Here are two recipes for you, just in case you change your mind about
cheese.

Gnudi
Recipe courtesy Giada De Laurentiis

Recipe Summary
Difficulty: Easy
Prep Time: 15 minutes
Cook Time: 8 minutes
Yield: 6 servings
User Rating: 4 Stars


1 cup whole milk ricotta cheese (use skimmed, it's no biggie)
1 pound frozen spinach, thawed and squeezed dry
1 cup grated Parmesan (don't cheap out, use the good stuff)
2 eggs
2 egg yolks
1/4 teaspoon freshly grated nutmeg
1 teaspoon salt
1 teaspoon freshly ground black pepper
5 tablespoons all-purpose flour, plus 1 cup for coating
1 jar store bought marinara sauce, heated (I make my own)

Bring a large pot of salted water to a boil.

In a large bowl, mix ricotta, spinach, Parmesan cheese, eggs, and
yolks. Stir in nutmeg, salt, pepper, and flour. Form mixture in to
small, flattened balls.

Dredge the formed gnudi in flour to coat, tapping off the excess.
Slide formed gnudi into the boiling water. Be careful not to
overcrowd the pan; work in batches if necessary.

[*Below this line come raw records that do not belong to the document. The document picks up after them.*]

-- ==== Sys2Proof/Machine/Ctl.lean ====
section
/-! DEFINITION. Compare-skips, branches, calls through register windows, and hint words (11 R202 to R210, 03 R46 to R48). -/

namespace Sys2Proof.Machine

/-! ## Compare-skip -/

/-- The word of FEND (13 R246). -/
def fendWord : Nat := 0x78000006

/-- Whether one of the n words after pc holds FEND, in the code window that the slot's words come from (11 R202, 04 R80, R85). -/
def fendWithin (k : Nat) (pc : BitVec 16) : Nat → M Bool
  | 0 => return false
  | n + 1 => do
    let w ← readLe (lsKey k (pc + BitVec.ofNat 16 (4 * (n + 1))).toNat) 4
    if w = fendWord then return true else fendWithin k pc n

/-- Whether an address is one of the n words after pc (11 R202). -/
def within (pc a : BitVec 16) (n : Nat) : Bool := (a - pc).toNat % 4 = 0 && 4 ≤ (a - pc).toNat && (a - pc).toNat ≤ 4 * n

/-- The nesting checks of a compare-skip, from word addresses alone (11 R202). -/
def skipChecks (n : Nat) : M Unit := do
  let id ← me
  let t ← self
  match ← ringOf id with
  | some (_, r) => check (!(within t.pc (r.exit - 4#16) n)) Cause.nesting
  | none => pure ()
  match t.col with
  | some c =>
    let found ← fendWithin (if c.inHandler then id / 16 else c.head) t.pc n
    check (!found) Cause.nesting
  | none => pure ()

/-- The next n words are annulled when the condition fails (11 R202). -/
def annulUnless (cond : Bool) (n : Nat) : M Unit := do
  if cond then pure () else thr (← me) fun t => { t with annul := n }

/-- SK (11 R202) -/
def execSk (a b : Code) (c : BitVec 4) (k : BitVec 2) (p : BitVec 4) (x y : Bool) (s : State) : Out :=
  instr { srcs := [a, b], literals := c.toNat < 12 } (do
    skipChecks k.toNat
    let va ← readSrc a x
    let vb ← readSrc b y
    let cond := holds c va vb
    if p = 0 then pure () else writePw p.toNat cond
    annulUnless cond k.toNat
    return .next) s

/-- SKI (11 R202) -/
def execSki (a : Code) (i : BitVec 12) (c : BitVec 4) (k : BitVec 2) (x : Bool) (s : State) : Out :=
  instr { ext := true, srcs := [a], literals := c.toNat < 12 } (do
    skipChecks k.toNat
    let va ← readSrc a x
    annulUnless (holds c va (BitVec.ofInt 64 (← extend i))) k.toNat
    return .next) s

/-! ## Branches -/

/-- The target of a branch at pc (10 R180). -/
def target {w : Nat} (pc : BitVec 16) (i : BitVec w) : BitVec 16 := BitVec.ofInt 16 (pc.toNat + 4 * i.toInt)

/-- A branch of an iteration at the loop's entry depth may not leave the body (04 R72, R74). -/
def insideBody (tgt : BitVec 16) : M Unit := do
  match ← ringOf (← me) with
  | some (it, r) =>
    let t ← self
    if it.inHandler || t.depth ≠ r.snap.depth then pure ()
    else check (r.body.toNat ≤ tgt.toNat && tgt.toNat < r.exit.toNat) Cause.nesting
  | none => pure ()

/-- BR (11 R204, R208) -/
def execBr (i : BitVec 26) (s : State) : Out :=
  instr {} (do
    if ← inCopy then return .next
    else
      let tgt := target (← self).pc i
      insideBody tgt
      return .goto tgt) s

/-- BRP (11 R204, R208) -/
def execBrp (sense : Bool) (n : BitVec 4) (i : BitVec 21) (s : State) : Out :=
  instr {} (do
    if ← inCopy then return .next
    else
      let t ← self
      let tgt := target t.pc i
      insideBody tgt
      if bit t.pw n.toNat = !sense then return .goto tgt else return .next) s

/-- A register value as a code-window offset (11 R205, R207). -/
def offsetOf (t : Word) : M (BitVec 16) := do
  check (bits t 63 16 = 0 && bits t 1 0 = 0) Cause.illegalOperand
  return t.setWidth 16

/-- JR (11 R205, R208) -/
def execJr (d a : Code) (x : Bool) (s : State) : Out :=
  instr { srcs := [a], dst := some d } (do
    if ← inCopy then return .next
    else
      let tgt ← offsetOf (← readSrc a x)
      insideBody tgt
      writeDst d ((← self).pc + 4#16 |>.setWidth 64)
      return .goto tgt) s

/-! ## Windows (03 R46, R47) -/

/-- Windows that a thread holds resident. -/
def Thread.resident (t : Thread) : Nat := t.depth + 1 - t.wbase

/-- Whether a spill has a place: outside the code window and not below address 0 (03 R47). -/
def Thread.canSpill (t : Thread) : Bool := 0x10080 ≤ t.wsp.toNat

/-- The spill work that a slot has by itself: more than two windows resident (03 R47). -/
def noteSpillWork (id : Nat) : M Unit := do
  let n ← now
  thr id fun t => if 2 < t.resident && t.spillSince.isNone then { t with spillSince := some n } else t

/-- The locals and outs of a new window: undefined and full (03 R46). A result still due for a register of an earlier window in their place is lost, as that
window is (assumption 55). -/
def freshLocals (id base : Nat) : Nat → M Unit
  | 0 => pure ()
  | n + 1 => do
    let v ← free
    let lost (p : Producer) : Producer := if p.dest = .reg (base + 8 + n) then { p with dest := .none } else p
    thr id fun t => { t with producers := t.producers.map fun p => (p.1, lost p.2) }
    emit (.reg id (base + 8 + n) { val := v, full := true })
    freshLocals id base n

/-- A call with a return address: room, s31, rotation (11 R206). A spill that has no place gives the trap the local-store address that it would write
(22 R323, assumption 14). -/
def callWindow (ret : BitVec 16) (spawn : Bool) : M Unit := do
  let id ← me
  let t ← self
  check (t.depth ≠ 2 ^ 32 - 1) Cause.segmentLimit
  if t.resident < 4 then pure ()
  else if t.canSpill then wait false
  else trap Cause.segmentLimit (t.wsp - 128)
  if (t.sreg 31).full then pure () else wait false
  emit (.reg id (t.place 31) { val := ret.setWidth 64, full := true })
  thr id fun t => { t with
    depth := t.depth + 1,
    spawnWindows := if spawn then (t.depth + 1) :: t.spawnWindows else t.spawnWindows }
  freshLocals id (8 + 16 * (t.depth + 1)) 16
  noteSpillWork id

/-- CALL (11 R206, R208) -/
def execCall (i : BitVec 26) (s : State) : Out :=
  instr {} (do
    check (!(← inFurrow)) Cause.nesting
    let t ← self
    callWindow (t.pc + 4#16) false
    return .goto (target t.pc i)) s

/-- The return proper: rotation back, and IN of a spawn window (11 R207, 03 R55). At depth 0 of a loop or furrow 04 R72, R82 and 11 R208 name Illegal
Nesting where 11 R207 tests the depth first; the model follows the three (assumption 56). -/
def returnWindow : M Flow := do
  let id ← me
  let t ← self
  check (!(← inFurrow)) Cause.nesting
  match ← ringOf id with
  | some (_, r) => check (t.depth ≠ r.snap.depth) Cause.nesting
  | none => pure ()
  check (t.depth ≠ 0) Cause.illegalInstruction
  let r := t.sreg 15
  if r.full then pure () else wait false
  let tgt ← offsetOf r.val
  let n ← now
  if t.depth - 1 < t.wbase then
    stop (.wait false [.thr id fun t => if t.schedFill.isNone then { t with schedFill := some n } else t])
  else pure ()
  if t.spawnWindows.contains t.depth then emit (.pw id (setBit t.pw 19 true)) else pure ()
  thr id fun t => { t with
    depth := t.depth - 1,
    spawnWindows := t.spawnWindows.filter (· < t.depth),
    spillSince := if t.resident ≤ 3 then none else t.spillSince,
    moved := t.moved.filter fun m => m.1 + 1 < t.depth }
  return .goto tgt

/-- RET (11 R207, R208) -/
def execRet (s : State) : Out := instr {} returnWindow s

/-! ## Hint words (10 R183, 11 R209, R210) -/

/-- NOP -/
def execNop (s : State) : Out := instr {} (return .next) s

/-- IMM -/
def execImm (p : BitVec 22) (s : State) : Out := instr {} (return .binds (.imm p)) s

/-- RLX -/
def execRlx (scope : BitVec 3) (mark : BitVec 2) (s : State) : Out := instr {} (return .binds (.rlx scope mark)) s

/-- SCHED: bit 0 asks for a fill, bit 1 for a spill (11 R210). -/
def execSched (p : BitVec 22) (s : State) : Out :=
  instr {} (do
    let n ← now
    thr (← me) fun t => { t with
      schedFill := if bit p 0 && 0 < t.wbase && t.resident < 4 && t.schedFill.isNone then some n else t.schedFill,
      schedSpill := if bit p 1 && 1 < t.resident && t.canSpill && t.schedSpill.isNone then some n else t.schedSpill }
    return .next) s

/-! ## The spill engine (03 R47, R48) -/

/-- What the engine can do for a slot: spill its oldest resident frame, or fill the newest spilled one. -/
inductive SpillWork where
  | spill | fill
deriving DecidableEq, Repr

/-- The frame at a depth has every register full (03 R47). -/
def Thread.frameFull (t : Thread) (depth : Nat) : Bool :=
  (List.range 16).all fun j => (FMap.get {} t.regs (8 + 16 * depth + j)).full

/-- The request of a thread and the cycle in which it arose, if it can proceed. -/
def Thread.request (t : Thread) : Option (Nat × SpillWork) :=
  let spillAt := match t.spillSince, t.schedSpill with
    | some a, some b => some (min a b)
    | some a, none => some a
    | none, b => b
  match t.schedFill with
  | some a => some (a, .fill)
  | none =>
    match spillAt with
    | some a => if 1 < t.resident && t.canSpill && t.frameFull t.wbase then some (a, .spill) else none
    | none => none

/-- The oldest request of a core that can proceed: slot and work; equal ages in rising slot order (03 R47). -/
def oldestRequest (s : State) (k : Nat) : Option (Nat × SpillWork) :=
  let best := (List.range 16).foldl (fun (acc : Option (Nat × Nat × SpillWork)) sl =>
    match FMap.get? s.threads (tidOf k sl) with
    | none => acc
    | some t =>
      match t.request, acc with
      | some (a, w), some (b, _, _) => if a < b then some (a, sl, w) else acc
      | some (a, w), none => some (a, sl, w)
      | none, _ => acc) none
  best.map fun (_, sl, w) => (sl, w)

/-- The doublewords that the engine has moved of a frame, in the direction named. -/
def Thread.movedOf (t : Thread) (depth : Nat) (spill : Bool) : Nat :=
  match t.moved with
  | some (d, b, n) => if d = depth && b = spill then n else 0
  | none => 0

/-- One doubleword of the oldest resident frame goes to the window stack; the sixteenth ends the frame, and with it the request (03 R47, R48). -/
def spillOne (id : Nat) : M Unit := do
  let t ← getT id
  let n ← now
  let base := t.wsp.toNat - 128
  let i := t.movedOf t.wbase true
  storeRecord (lsKey (id / 16) (base + 8 * i)) [(FMap.get {} t.regs (8 + 16 * t.wbase + i)).val]
  if i < 15 then thr id fun t => { t with moved := some (t.wbase, true, i + 1) }
  else
    thr id fun t => { t with
      moved := none, wsp := BitVec.ofNat 64 base, wbase := t.wbase + 1, schedSpill := none,
      spillSince := if t.resident ≤ 3 then none else some n }

/-- One doubleword of the newest spilled frame comes back; the sixteenth ends the frame (03 R48). -/
def fillOne (id : Nat) : M Unit := do
  let t ← getT id
  if t.wbase = 0 then thr id fun t => { t with schedFill := none }
  else
    let i := t.movedOf (t.wbase - 1) false
    let v ← readDw (lsKey (id / 16) (t.wsp.toNat + 8 * i))
    emit (.reg id (8 + 16 * (t.wbase - 1) + i) { val := v, full := true })
    if i < 15 then thr id fun t => { t with moved := some (t.wbase - 1, false, i + 1) }
    else
      thr id fun t => { t with
        moved := none, wsp := t.wsp + 128, wbase := t.wbase - 1, schedFill := none }

end Sys2Proof.Machine
end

Remove the gnudi
using a slotted spoon after they float to the top and have cooked for
about 4 minutes.

Arrange gnudi on a platter and lightly drizzle with marinara sauce.

Episode#: EI0802
Copyright © 2006 Television Food Network, G.P., All Rights Reserved



Chicken Saltimbocca
Recipe courtesy Giada De Laurentiis

6 (3-ounce) chicken cutlets, pounded to evenly flatten
Salt and freshly ground black pepper
6 paper-thin slices prosciutto (I use black forest ham)
1 (10-ounce) box frozen chopped spinach, thawed
3 tablespoons olive oil
1/4 cup grated Parmesan
1 (14-ounce) can low-salt chicken broth
2 tablespoons fresh lemon juice

Place the chicken cutlets flat on the work surface. Sprinkle the
chicken with salt and pepper. Lay 1 slice of prosciutto (I use 1/2 a
slice of paper thin ham) atop each chicken cutlet.

Squeeze the frozen spinach to remove the excess water. Season the
spinach with salt and pepper. In a small bowl, toss the spinach with
1 tablespoon of oil to coat.

Arrange an even, thin layer of spinach atop the prosciutto slices.
Sprinkle the Parmesan evenly over each. Beginning at the short
tapered end, roll up each chicken cutlet as for a jellyroll. Secure
with a toothpick.

Heat the remaining 2 tablespoons of oil in a heavy large skillet over
high heat. Add the chicken and cook just until golden brown, about 2
minutes per side. Add the chicken broth and lemon juice, and scrape
the browned bits off the bottom of the pan with a wooden spoon. Bring
the liquid to a boil. Reduce the heat to medium. Cover and simmer
until the chicken is just cooked through, about 8 to 10 minutes.
Transfer the chicken to a platter. Simmer the cooking liquid over
high heat until it is reduced to about 2/3 cup, about 5 minutes.
Season the cooking liquid with salt and pepper, to taste. Remove
toothpicks from the chicken. Drizzle the reduced cooking liquid over
the chicken and serve immediately.


Episode#: EI1B11
Copyright © 2006 Television Food Network, G.P., All Rights Reserved


--
I never worry about diets. The only carrots that interest me are the number of carats in a diamond.